On 10/06/2015 08:04 AM, Andrew MacLeod wrote:
No commenting on the quality of python code... :-) I was
learning python on the fly.    Im sure some things are QUITE awful.,

Yeah, the general impression is of fairly ad-hoc code. Not sure how
much can be done about this.
they were never intended as general purpose tools, they were developed
over multiple iterations and bugfixing and never properly designed..
they were never originally intended for public submission, so they
suffer...  and I'm not interested in rewriting them yet again
So a little background for Bernd.

The tangled mess that our header files has been makes it extremely difficult to do something introduce a new classes/interfaces to improve the separation of various parts of GCC. Consider the case if we wanted to drop trees from gimple onward by initially wrapping trees in a trivially compatible class then converting files one by one to use the new representation.
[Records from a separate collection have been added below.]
-- ==== Sys2Proof/Machine/Time.lean ====
section
/-! DEFINITION. Module time, PTP and holdover (03): parameter sets, the servo, path-step watching, time quality, the
pulse pins, and the commands of the time class. -/
namespace Sys2Proof.Machine

/-! ### Parameter sets (R100, R101) -/

/-- The greatest RATE (R99). -/
def rateMax : Int := 549755813887
/-- RATE limited to its range. -/
def rateClamp (r : Int) : Int := clampI (-549755813888) rateMax r

/-- Bring a reached next set into force (R100). -/
def settleSet (s : State) : State :=
  match s.tim.next with
  | some n => if n.act ≤ s.tim.raw then { s with tim := { s.tim with cur := n, next := none, stepPend := 0, past := s.tim.cur :: s.tim.past } } else s
  | none => s

/-- Ticks of RAW between sending a set and its ACT: 2 µs (R110). DESIGN CHOICE (log entry 12). -/
def actLead : Nat := 1000

/-- A time moved by a count of 2^−32 ns. -/
def shiftTime (u : Int) (m : MTime) : MTime := mtimeOfUnits (munits m + u)
/-- Write a new set that changes only RATE and the continuity fields (R101, R110); a step that waits in the next set stays with
it. -/
def writeRate (rate : Int) (s : State) : State :=
  let s1 := settleSet s
  let act := s1.tim.raw + actLead
  { s1 with tim := { s1.tim with next := some ⟨shiftTime s1.tim.stepPend (convert s1.tim.cur act 0), act, rateClamp rate, act⟩ } }

/-- Picoseconds in units of 2^−32 ns. -/
def psUnits (p : Int) : Int := p * two32 / 1000

/-- Step OFFSET at this RAW by an offset in ps (R119). DESIGN CHOICE (log entry 120): a next set that still waits for its ACT is
dropped with the RATE that it carries, and the RATE in force stays. -/
def stepOffset (theta : Int) (s : State) : State :=
  let s1 := settleSet s
  let r := s1.tim.raw
  let o := shiftTime (psUnits theta + s1.tim.stepPend) (convert s1.tim.cur r 0)
  { s1 with tim := { s1.tim with cur := ⟨o, r, s1.tim.cur.rate, r⟩, next := none, stepPend := 0, past := s1.tim.cur :: s1.tim.past } }
/-- Step OFFSET by an offset in ps with the next set, its ACT as far ahead as R110 asks (R117). -/
def stepAhead (theta : Int) (s : State) : State :=
  let s1 := settleSet s
  let act := s1.tim.raw + actLead
  let rate := match s1.tim.next with | some n => n.rate | none => s1.tim.cur.rate
  let u := psUnits theta + s1.tim.stepPend
  { s1 with tim := { s1.tim with next := some ⟨shiftTime u (convert s1.tim.cur act 0), act, rate, act⟩, stepPend := u } }

/-! ### Time-quality STATE (R104, R105) -/

/-- The states in which hold age runs. -/
def holdState : Tq → Bool
  | .frozen | .holdover | .holdoverLimit => true
  | _ => false
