/-- PAUSE_WD_HOLD ends: the classes obey flow control again; 1 s on a management port. -/
def execPauseWdHoldEnd (port : Nat) (s : State) : Host.Outcome State Fault Refusal :=
  .next (if port = 0x80 ∨ port = 0x81 then
      let x := mgmtSt s (port - 0x80)
      if x.wdHold = true ∧ x.wdHoldRaw + rawSec 1 ≤ s.tim.raw then setMgmt (port - 0x80) { x with wdHold := false } s else s
    else
      let x := portSt s port
      let cl := (List.range 8).filter (fun c => bitN x.wdHold c &&
        decide (tgetD x.wdHoldRaw c 0 + rawMs (portCfg s port).pauseWdHold ≤ s.tim.raw))
      let mask := sumN (cl.map (fun c => 1 <<< c))
      if mask = 0 then s
      else setPort port { x with wdHold := x.wdHold &&& (0xFF - mask), wdHoldRaw := x.wdHoldRaw.filter (fun e => !bitN mask e.1) } s)

/-! ### Cages (R134, 20 R584) -/

/-- A cage module is inserted: accepted when its map declares four usable lanes at the configured speed and a power class
from 1 to 4. -/
def execCageInsert (cage : Nat) (fourLanes : Bool) (speeds : List Nat) (powerClass : Nat) (s : State) :
    Host.Outcome State Fault Refusal :=
  .next (if !hasDie s cage then s
    else
      let usable := fourLanes && decide (1 ≤ powerClass ∧ powerClass ≤ 4)
      let s1 := { s with net := { s.net with cages := tset s.net.cages cage ⟨true, usable, speeds⟩ } }
      recordEvent (evDie 0x0206 cage (if cageAccepts s1 cage then 0 else 2) 0 cage cage) s1)

/-- A cage module is removed: every enabled port of the cage with its link UP loses it with cause 3. -/
def execCageRemove (cage : Nat) (s : State) : Host.Outcome State Fault Refusal :=
  .next (if !hasDie s cage || !(tgetD s.net.cages cage {}).present then s
    else
      let s1 := { s with net := { s.net with cages := tset s.net.cages cage {} } }
      let s2 := recordEvent (evDie 0x0206 cage 1 0 cage cage) s1
      foldSt (fun n s => linkLost (4 * cage + n) 3 s) [0, 1, 2, 3] s2)

/-! ### Egress (R150, 05 R184) -/

/-- The classes that may transmit now, from 7 down, with the first copy of each. -/
def eligible (s : State) (port : Nat) : List Copy :=
  ([7, 6, 5, 4, 3, 2, 1, 0].filter (fun c => !bitN (portSt s port).paused c)).filterMap
    (fun c => ((queueCopies s (port / 4) (port % 4) c).filter (fun x => !hasBegun s port x)).head?)

/-- RAW at which the transmission of a copy began: now, for one whose row begins and ends it (03 R107). -/
def frameStart (s : State) (port : Nat) (c : Copy) : Nat :=
  match (portSt s port).begun with
  | some b => if b.copy == c then b.frameRaw else s.tim.raw
  | none => s.tim.raw
/-- A copy leaves: transmitted completely, or dropped when a cell fails parity at the read (05 R184). -/
def transmit (port : Nat) (c : Copy) (parityBad : Bool) (s : State) : State :=
  let bad := parityBad || chainBad s c.chain
  let x := portSt s port
  let s1 := setPort port { x with begun := match x.begun with | some b => if b.copy == c then none else some b | none => none } s
  let s2 := if bad then bump (.swcParityDrop c.die c.dest) (if parityBad then spoilChain c.die c.chain s1 else s1)
    else txCounts port c.info (frameStart s port c) s1
  releaseCopies (fun d => d == c) s2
We'd want to be able to do the conversion, then ensure ourselves that the old interfaces couldn't sneak in. Getting there required some significant header file deconstruction, then reconstruction.

So Andrew set forth to try and untangle the mess of dependencies, remove unnecessary includes, etc etc. He had the good sense to write some scripts to help :-0

A few months ago as this stage of refactoring header files as nearing completion, I asked Andrew how we were going to prevent things from getting into the sorry shape we were in last year. From that discussion the suggestion that he should polish up his scripts and submit them for inclusion into the contrib/ subdirectory for future reference/use.

Ideally we'd occasionally run those scripts to ensure that we don't muck things up too badly again in the future.

Anyway, that's how we got here. The scripts are just helper tools, but I wouldn't consider them a core part of GCC. Obviously the cleaner and easier to run, the better.

It's interesting that a lot of work done by Andrew has ended up mirroring stuff I'm reading these days in Feathers' book.